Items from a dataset
※ ※ ※
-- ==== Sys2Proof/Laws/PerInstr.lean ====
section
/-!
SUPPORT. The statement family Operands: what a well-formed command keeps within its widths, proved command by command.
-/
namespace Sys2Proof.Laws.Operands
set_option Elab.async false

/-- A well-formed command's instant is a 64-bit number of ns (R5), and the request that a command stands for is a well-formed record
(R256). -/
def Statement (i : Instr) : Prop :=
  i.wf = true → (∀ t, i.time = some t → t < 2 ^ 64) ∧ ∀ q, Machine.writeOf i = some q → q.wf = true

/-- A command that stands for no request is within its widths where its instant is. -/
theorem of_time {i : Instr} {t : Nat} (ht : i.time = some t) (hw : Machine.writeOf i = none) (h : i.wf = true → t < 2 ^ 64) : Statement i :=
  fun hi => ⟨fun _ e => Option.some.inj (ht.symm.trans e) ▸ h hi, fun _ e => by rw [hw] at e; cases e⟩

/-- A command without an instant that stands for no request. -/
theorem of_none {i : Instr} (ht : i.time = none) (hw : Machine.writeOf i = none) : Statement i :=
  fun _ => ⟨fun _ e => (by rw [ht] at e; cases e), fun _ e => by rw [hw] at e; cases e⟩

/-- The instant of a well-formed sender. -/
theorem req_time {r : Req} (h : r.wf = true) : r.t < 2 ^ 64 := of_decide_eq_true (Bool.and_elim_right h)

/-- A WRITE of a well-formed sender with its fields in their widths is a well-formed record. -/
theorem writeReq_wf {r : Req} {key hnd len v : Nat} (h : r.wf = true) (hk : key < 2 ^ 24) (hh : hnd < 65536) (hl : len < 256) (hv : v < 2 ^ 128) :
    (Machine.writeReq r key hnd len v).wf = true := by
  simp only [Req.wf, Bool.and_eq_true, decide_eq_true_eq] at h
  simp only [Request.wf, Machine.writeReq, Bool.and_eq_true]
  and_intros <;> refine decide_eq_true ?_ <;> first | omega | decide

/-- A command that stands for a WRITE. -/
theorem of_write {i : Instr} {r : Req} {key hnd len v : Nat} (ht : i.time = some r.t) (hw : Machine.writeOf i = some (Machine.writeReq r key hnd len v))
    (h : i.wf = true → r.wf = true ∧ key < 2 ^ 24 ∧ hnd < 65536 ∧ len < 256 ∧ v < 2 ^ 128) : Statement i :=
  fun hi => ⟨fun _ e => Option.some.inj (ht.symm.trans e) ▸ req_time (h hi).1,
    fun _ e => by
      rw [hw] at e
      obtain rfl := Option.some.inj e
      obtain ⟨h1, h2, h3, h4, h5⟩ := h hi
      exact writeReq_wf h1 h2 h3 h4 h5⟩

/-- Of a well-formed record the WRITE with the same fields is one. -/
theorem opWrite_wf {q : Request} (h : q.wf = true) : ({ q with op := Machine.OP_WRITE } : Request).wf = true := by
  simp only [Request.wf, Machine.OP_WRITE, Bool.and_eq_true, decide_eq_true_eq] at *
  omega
※ ※ ※
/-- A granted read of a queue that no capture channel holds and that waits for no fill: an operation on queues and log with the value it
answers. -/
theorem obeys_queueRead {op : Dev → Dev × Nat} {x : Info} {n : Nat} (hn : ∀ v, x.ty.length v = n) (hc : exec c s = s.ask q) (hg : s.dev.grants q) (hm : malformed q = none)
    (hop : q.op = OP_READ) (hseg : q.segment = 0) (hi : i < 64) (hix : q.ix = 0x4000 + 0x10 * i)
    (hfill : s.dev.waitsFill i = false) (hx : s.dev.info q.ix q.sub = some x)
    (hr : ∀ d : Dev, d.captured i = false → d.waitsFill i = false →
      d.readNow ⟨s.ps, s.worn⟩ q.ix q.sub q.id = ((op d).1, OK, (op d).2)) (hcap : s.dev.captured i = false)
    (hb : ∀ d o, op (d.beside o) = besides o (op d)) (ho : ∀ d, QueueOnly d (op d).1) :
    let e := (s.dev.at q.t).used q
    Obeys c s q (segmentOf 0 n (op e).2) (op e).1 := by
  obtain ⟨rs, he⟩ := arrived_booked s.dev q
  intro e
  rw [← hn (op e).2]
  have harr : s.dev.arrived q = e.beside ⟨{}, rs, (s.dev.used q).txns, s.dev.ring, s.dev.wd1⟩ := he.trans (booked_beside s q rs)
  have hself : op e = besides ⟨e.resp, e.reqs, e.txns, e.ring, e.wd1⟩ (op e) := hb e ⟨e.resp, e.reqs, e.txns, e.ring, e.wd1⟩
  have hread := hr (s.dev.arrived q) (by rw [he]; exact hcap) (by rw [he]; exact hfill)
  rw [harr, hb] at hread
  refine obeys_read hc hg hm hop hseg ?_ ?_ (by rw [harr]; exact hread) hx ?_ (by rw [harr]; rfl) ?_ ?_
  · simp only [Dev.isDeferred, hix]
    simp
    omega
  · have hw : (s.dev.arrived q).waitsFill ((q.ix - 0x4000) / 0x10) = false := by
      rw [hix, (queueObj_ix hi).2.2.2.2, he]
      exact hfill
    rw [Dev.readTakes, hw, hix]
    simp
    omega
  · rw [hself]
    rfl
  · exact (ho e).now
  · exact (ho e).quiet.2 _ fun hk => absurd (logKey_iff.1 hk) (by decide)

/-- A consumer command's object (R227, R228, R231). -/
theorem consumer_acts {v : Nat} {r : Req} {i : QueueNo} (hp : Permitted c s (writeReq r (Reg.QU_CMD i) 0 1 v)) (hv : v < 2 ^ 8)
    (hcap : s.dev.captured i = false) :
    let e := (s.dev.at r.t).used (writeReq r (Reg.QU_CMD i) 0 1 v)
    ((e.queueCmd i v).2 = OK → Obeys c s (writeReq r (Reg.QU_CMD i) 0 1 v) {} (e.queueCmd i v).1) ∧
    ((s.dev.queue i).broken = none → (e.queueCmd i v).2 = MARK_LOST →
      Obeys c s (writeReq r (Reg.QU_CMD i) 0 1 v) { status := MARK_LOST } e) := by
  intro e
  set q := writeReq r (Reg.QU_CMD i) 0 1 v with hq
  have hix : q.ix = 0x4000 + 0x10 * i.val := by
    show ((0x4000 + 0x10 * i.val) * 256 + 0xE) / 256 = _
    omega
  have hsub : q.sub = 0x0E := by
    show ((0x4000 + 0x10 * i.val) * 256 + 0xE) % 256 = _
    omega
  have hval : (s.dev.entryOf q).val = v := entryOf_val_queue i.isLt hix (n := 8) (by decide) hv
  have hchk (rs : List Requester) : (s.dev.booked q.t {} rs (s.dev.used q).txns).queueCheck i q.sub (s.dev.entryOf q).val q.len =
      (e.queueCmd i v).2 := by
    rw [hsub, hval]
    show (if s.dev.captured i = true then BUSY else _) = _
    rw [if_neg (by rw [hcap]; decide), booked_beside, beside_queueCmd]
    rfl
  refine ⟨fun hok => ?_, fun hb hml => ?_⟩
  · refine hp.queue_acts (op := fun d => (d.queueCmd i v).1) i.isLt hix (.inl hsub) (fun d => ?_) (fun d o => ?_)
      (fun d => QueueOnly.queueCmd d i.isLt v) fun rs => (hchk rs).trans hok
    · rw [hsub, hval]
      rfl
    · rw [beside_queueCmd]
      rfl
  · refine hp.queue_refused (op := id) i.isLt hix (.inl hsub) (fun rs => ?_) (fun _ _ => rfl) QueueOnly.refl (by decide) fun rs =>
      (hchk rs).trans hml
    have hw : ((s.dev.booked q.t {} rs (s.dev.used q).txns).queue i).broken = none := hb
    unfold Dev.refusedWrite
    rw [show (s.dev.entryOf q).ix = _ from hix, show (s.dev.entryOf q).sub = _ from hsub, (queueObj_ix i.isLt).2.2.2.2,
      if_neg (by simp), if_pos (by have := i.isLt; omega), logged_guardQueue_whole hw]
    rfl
※ ※ ※
Problem to solve
Could you restate word for word the lines above, from the one that contains "(hb : ∀ d o, op" through the one that contains "rw [← hn (op e).2]", and no others?

Exercise output
    (hb : ∀ d o, op (d.beside o) = besides o (op d)) (ho : ∀ d, QueueOnly d (op d).1) :
    let e := (s.dev.at q.t).used q
    Obeys c s q (segmentOf 0 n (op e).2) (op e).1 := by
  obtain ⟨rs, he⟩ := arrived_booked s.dev q
  intro e
  rw [← hn (op e).2]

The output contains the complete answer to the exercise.